If you like to eat Paleo you'll want to make my Paleo Chocolate Chip Muffins. My Paleo Banana Bars are also quite scrumptious.
I have several Paleo Recipes including meals, sides, and desserts.
Paleo Apple Cake
This paleo apple cake is absolutely scrumptious. I took my paleo carrot cake muffins and made some adaptions and was over the moon happy with how this paleo apple cake recipe turned out. I'm really excited to share it with you.
The main ingredient in this almond flour cake is, you guessed it, almond flour. When working with almond flour you want to use a high quality almond flour. We use Bob's Red Mill Almond Flour in our recipes.

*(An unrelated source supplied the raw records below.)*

-- ==== Sys2Proof/Machine/Dispatch.lean ====
section
/-!
DEFINITION. Sys2Proof/Machine/Dispatch.lean: which meaning each command has, one arm per constructor of Instr.
-/
namespace Sys2Proof.Machine
open Sys2Proof
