-- ==== Sys2Proof/Machine/Core.lean ====
section
/-!
DEFINITION. Sys2Proof/Machine/Core.lean: the machine as the host runs it.
-/

/-- The card as a machine: its state, its step and the state after reset. -/
def Sys2Proof.core : Host.Core := { State := Sys2Proof.Machine.State, Fault := Sys2Proof.Machine.Fault, Refusal := Sys2Proof.Machine.Refusal, step := Sys2Proof.Machine.step, reset := Sys2Proof.Machine.State.reset }
end

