/-- Rests on R942 to R946, R948 to R952, R956 to R961, R968, R969: lifecycle programming, swatch runs and JTAG instructions. A transition that verifies ends in a COLD reset; one whose copy fails twice
forms the state at once; a run before its bound cannot time out and after it cannot pass; a SCRAP card answers JTAG with nothing. -/
def Obligations.LifeEvents : Prop :=
  (∀ (s v : State) (f : Option (Nat × Nat)), (s.get LCS_STATE.STATE ≠ 0 → exec (.jtagMakeTransition f) s = .next s) ∧
    (s.get LCS_STATE.STATE = 0 → v = { s with life := { s.life with copies := programmed s.life.copies 1 f } } →
      (f ≠ none → exec (.jtagMakeTransition f) s = .next v.formLife) ∧ (f = none → v.ready = false → exec (.jtagMakeTransition f) s = .next v) ∧
      (f = none → v.ready = true → exec (.jtagMakeTransition f) s = .next (v.beginReset .cold causeLife)))) ∧
  (∀ (s : State) (f : Option (Nat × Nat)), s.life.trans = none → exec (.lifecycleProgramDone f) s = .next s) ∧
  (∀ (s v : State) (f : Option (Nat × Nat)) (t : LifeTrans), s.life.trans = some t → t.byT0 = false →
    v = { s with life := { s.life with copies := programmed s.life.copies t.bits f, trans := none } } →
    (f ≠ none → exec (.lifecycleProgramDone f) s = .next (v.finishFor .life (fun g => .er g .timeout)).formLife) ∧
    (f = none → exec (.lifecycleProgramDone f) s = .next (((v.finishFor .life (fun g => .ok g [] [("state", lifeLower t.target)])).notify "life"
      [("state", lifeName t.target)]).beginReset .cold causeLife))) ∧
  (∀ (s : State) (k tg : Nat), exec (.lcsCtlStart k tg false) s = .next s ∧
    (k ≠ 0x5A → exec (.lcsCtlStart k tg true) s = .next (s.set LCS_CTL.TARGET tg)) ∧
    (∀ v, v = s.set LCS_CTL.TARGET tg → v.life.trans = none → v.locked = false →
      (∀ st, v.lifeRefusal (tg % 8) = some st → exec (.lcsCtlStart 0x5A tg true) s = .next (v.set LCS_RESULT.STATUS st.code)) ∧
      (v.lifeRefusal (tg % 8) = none → exec (.lcsCtlStart 0x5A tg true) s =
        .next ((State.set { v with col := { v.col with t0Lock := true } } LCS_CTL.START 1).beginLife (tg % 8) true)))) ∧
  (∀ (s u : State) (w d us : Nat), u = s.at us →
    (∀ v, v = (u.set BIST_CTL.SWATCH w).set BIST_CTL.DOMAIN d → exec (.bistCtlStart w d false us) s = .next v ∧
      (u.life.run.isSome = true → exec (.bistCtlStart w d true us) s = .next v) ∧
      (u.life.run = none → v.locked = true → exec (.bistCtlStart w d true us) s = .next (v.runRefused .wrongState))) ∧
    (∀ v, u.life.run = none → v = (u.set BIST_CTL.SWATCH w).set BIST_CTL.DOMAIN d → v.locked = false →
      (∀ st, v.runRefusal (clamp 1 40 w) (min 50 d) = some st → exec (.bistCtlStart w d true us) s = .next (v.runRefused st)) ∧
      (v.runRefusal (clamp 1 40 w) (min 50 d) = none → exec (.bistCtlStart w d true us) s =
        .next ((State.set { v with col := { v.col with t0Lock := true } } BIST_CTL.START 1).beginRun (clamp 1 40 w) (min 50 d) none false)))) ∧
  (∀ (s u : State) (x us : Nat) (ok : Bool), u = s.at us → (u.life.run = none → exec (.bistRunDone ok x us) s = .next u ∧ exec (.bistRunTimeout x us) s = .next u) ∧
    (∀ r, u.life.run = some r → us < r.startUs + u.runBound r.swatch r.dom → exec (.bistRunDone true x us) s = .next (u.endRun r 1 x us) ∧
      exec (.bistRunDone false x us) s = .next (u.endRun r 2 x us) ∧ exec (.bistRunTimeout x us) s = .next u) ∧
    (∀ r, u.life.run = some r → r.startUs + u.runBound r.swatch r.dom < us → exec (.bistRunDone ok x us) s = .next u ∧
      exec (.bistRunTimeout x us) s = .next (u.endRun r 3 x us))) ∧
  (∀ (s : State) (i : JtagInstr) (f : JtagInstr → State), f = (fun j => { s with life := { s.life with tapIn := i, tap := j } }) →
    (s.get LCS_STATE.STATE = 4 → exec (.jtagInstruction i) s = .next (f .closed)) ∧
    (s.get LCS_STATE.STATE ≠ 4 → i = .idcode ∨ i = .bypass → exec (.jtagInstruction i) s = .next (f i)) ∧
    (s.get LCS_STATE.STATE = 2 → (∃ d, i = .scan d) ∨ i = .internal → exec (.jtagInstruction i) s = .next (f .bypass)) ∧
    (s.get LCS_STATE.STATE = 3 → i = .scan 37 → exec (.jtagInstruction i) s = .next (f .bypass)) ∧
    (s.get LCS_STATE.STATE = 3 → ∀ d, d ≠ 37 → i = .scan d → exec (.jtagInstruction i) s = .next (f i)) ∧
    (s.get LCS_STATE.STATE ≤ 1 → i = .internal → exec (.jtagInstruction i) s = .next (f i)))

We can trust that we're getting a great product every time we pull it off the shelf. Also, I love that their product packaging for the larger almond flour bags are resealable.
I love getting questions and comments so please don't be shy. But first, please make sure you read through the entire post on how to make this paleo apple cake.
I've listed some additional information to help you bake up the best apple cake - make sure to read through it all before you get started.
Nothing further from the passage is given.